Enhancing drug absorption using lipids: a case study presenting the development and pharmacological evaluation of a novel lipid-based oral amphotericin B formulation for the treatment of systemic fungal infections.

作者信息

Sachs-Barrable Kristina, Lee Stephen D, Wasan Ellen K, Thornton Sheila J, Wasan Kishor M

机构信息

Faculty of Pharmaceutical Sciences, University of British Columbia, Vancouver, BC, Canada V6T 1Z3.

出版信息

Adv Drug Deliv Rev. 2008 Mar 17;60(6):692-701. doi: 10.1016/j.addr.2007.08.042. Epub 2007 Nov 5.

Abstract

The development of a safe and efficacious drug involves a balance between bioavailability, toxicity and disposition within the body. If the drug is hydrophobic or acid labile, oral administration may lead to poor systemic exposure, necessitating a parenteral treatment regime. Amphotericin B (AmpB) is one example of a well established, highly efficacious drug that has a 50 year history of intravenous therapy. AmpB formulated as a micellar dispersion (Fungizone; FZ) for IV use, remains one of the most effective agents in the treatment of systemic fungal infections, yet no oral formulations are currently commercially available. Recently, our laboratory has developed new oral lipid-based AmpB formulations with enhanced gastrointestinal (GI) tract absorption and antifungal activity with minimum renal toxicity.
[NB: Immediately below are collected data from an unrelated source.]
-- ==== Sys2Proof/Machine/State.lean ====
section
/-! DEFINITION. Everything the spec gives the block to hold (10_state.md), as plain data, and its value
after reset (R43). `params`, `pending` and `response` are the model's own fields. -/

namespace Sys2Proof.Machine

/-- The ten fault causes of the block (R230). A command that raises one still ends in a next state: the state
before it plus the fault record (R231). -/
inductive Cause where
  | illegalCommand
  | divisionByZero
  | exponentRange
  | filterConfig
  | filterInvalid
  | configLocked
  | notCalibrated
  | noSample
  | notPrimed
  | pipelineRange
deriving DecidableEq, Repr

/-- A SoftFloat place: value `mant * 2^exp`, both fields `int32`; the sign is derived from the mantissa and
not stored (R20). -/
structure SoftFloat where
  mant : Word
  exp : Word
deriving DecidableEq, Repr

/-- `ZERO` (R14). -/
def SoftFloat.zero : SoftFloat := { mant := 0, exp := 0 }

/-- An IIR unit (R30): `dp` has 5 bits, `sum` is an `int64`, `avg` an `int32`. -/
structure Iir where
  valid : Bool
  dp : Fin 32
  sum : Dword
  avg : Word
deriving DecidableEq, Repr

/-- An IIR unit after reset (R30). -/
def Iir.reset : Iir := { valid := false, dp := 0, sum := 0, avg := 0 }

/-- A FIR unit (R31): `dp` is 0..5, `sum` an `int64`, `avg` an `int32`, `buf` the 32 ring slots, `cur` the slot
the next push overwrites. -/
structure Fir where
  valid : Bool
  dp : Fin 6
  sum : Dword
  avg : Word
  buf : Vector Word 32
  cur : Fin 32
deriving DecidableEq, Repr

/-- A FIR unit after reset (R31). -/
def Fir.reset : Fir :=
  { valid := false, dp := 0, sum := 0, avg := 0, buf := Vector.replicate 32 0, cur := 0 }

/-- A sensor context (R33 to R37). `mcfg` and `fcfg` are the port words of R34 and R35, whose reserved bits are
kept 0; `calibrated`, `compvalid` and `primed` are the bits of `PSTAT` (R36). -/
structure Context where
  mcfg : Word
  fcfg : Word
  calibrated : Bool
  compvalid : Bool
  primed : Bool
  coef : Vector Byte 18
  rawt : Vector Byte 3
  rawp : Vector Byte 3
  kt : SoftFloat
  kp : SoftFloat
  craw : Vector Word 9
  c : Vector SoftFloat 9
  tcomp : SoftFloat
  pcomp : SoftFloat
  fexp : Word
  shal : Fir
  deep : Fir
deriving DecidableEq, Repr

/-- A context after reset (R43). -/
def Context.reset : Context :=
  { mcfg := 0
    fcfg := Config.fcfgReset
    calibrated := false
    compvalid := false
    primed := false
    coef := Vector.replicate 18 0
    rawt := Vector.replicate 3 0
    rawp := Vector.replicate 3 0
    kt := SoftFloat.zero
    kp := SoftFloat.zero
    craw := Vector.replicate 9 0
    c := Vector.replicate 9 SoftFloat.zero
    tcomp := SoftFloat.zero
    pcomp := SoftFloat.zero
    fexp := 0
    shal := Fir.reset
    deep := Fir.reset }

/-- What reaches the block from outside, one at a time (R16, R50, R250). `write r v` is `MemWrite(r, 4, v)`,
which for `CMD` issues the command word `v`; `read r` is `MemRead(r, 4)`; `reset` is the reset input asserted
and released. -/
inductive Event where
  | write (r : Nat) (v : Word)
  | read (r : Nat)
  | reset
deriving DecidableEq, Repr

/-- The block's response to a host transaction (R17, R50). -/
inductive Response where
  | ok
  | fault (c : Cause)
  | value (v : Word)
deriving DecidableEq, Repr

/-- The block's state. -/
structure State where
  /-- integer registers (R22) -/
  x : Vector Word 8
  /-- SoftFloat registers (R22) -/
  f : Vector SoftFloat 16
  /-- `STATUS`: sticky flag of cause `n` in bit `n`, reserved bits kept 0 (R26) -/
  status : Word
  /-- `FCAUSE` bits 3:0 (R27) -/
  fcause : BitVec 4
  /-- `FCMD` (R28) -/
  fcmd : Word
  /-- `ERRCNT` (R29) -/
  errcnt : Word
  /-- stand-alone IIR units (R30) -/
  iir : Vector Iir 2
  /-- stand-alone FIR units (R31) -/
  fir : Vector Fir 2
  /-- sensor contexts (R33) -/
  ctx : Vector Context 2
  /-- the model's own: the open parameters, fixed before the first transaction (R11) -/
  params : Params
  /-- the model's own: the host's events not yet accepted, oldest first (R61) -/
  pending : List Event
  /-- the model's own: the response to the latest host transaction (R17) -/
  response : Option Response
deriving DecidableEq, Repr

/-- The block right after reset (R43, R250). -/
def State.reset : State :=
  { x := Vector.replicate 8 0
    f := Vector.replicate 16 SoftFloat.zero
    status := 0
    fcause := 0
    fcmd := 0
    errcnt := 0
    iir := Vector.replicate 2 Iir.reset
    fir := Vector.replicate 2 Fir.reset
    ctx := Vector.replicate 2 Context.reset
    params := Params.default
    pending := []
    response := none }

/-- Reasons the machine stops with a fault: none. Every command either completes or records one of the ten causes
and the block goes on (R17, R231, R233), and port accesses never fault (R234). Nobody raises one; it is safe, since
the spec lets no step stop. -/
inductive Fault where
deriving DecidableEq, Repr

/-- Reasons the machine refuses. -/
inductive Refusal where
  /-- raised by an arm of `exec` whose command has no meaning yet; no arm of this model does. Safe: the model
  stops where the block goes on. -/
  | notModelled (mnemonic : String)
deriving DecidableEq, Repr

end Sys2Proof.Machine
end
This review article will discuss these findings and present data to support two potential mechanisms for the enhanced GI tract absorption of AmpB when formulated in this oral lipid-based delivery system, namely an increase in lymphatic drug transport and a decrease in pre-systemic transporter-mediated drug efflux.

摘要

一种安全有效的药物的研发涉及生物利用度、毒性和体内处置之间的平衡。如果药物具有疏水性或酸不稳定性,口服给药可能导致全身暴露不佳,因此需要采用肠胃外治疗方案。两性霉素B(AmpB)是一种成熟的高效药物,已有50年的静脉治疗历史,它就是一个例子。以胶束分散体(两性霉素B注射剂;FZ)形式配制用于静脉注射的AmpB,仍然是治疗系统性真菌感染最有效的药物之一,但目前尚无口服制剂上市。最近,我们实验室开发了新的基于脂质的口服AmpB制剂,具有增强的胃肠道(GI)吸收和抗真菌活性,且肾毒性最小。这篇综述文章将讨论这些发现,并提供数据支持在这种基于脂质的口服给药系统中配制AmpB时增强胃肠道吸收的两种潜在机制,即淋巴药物转运增加和系统前转运体介导的药物外排减少。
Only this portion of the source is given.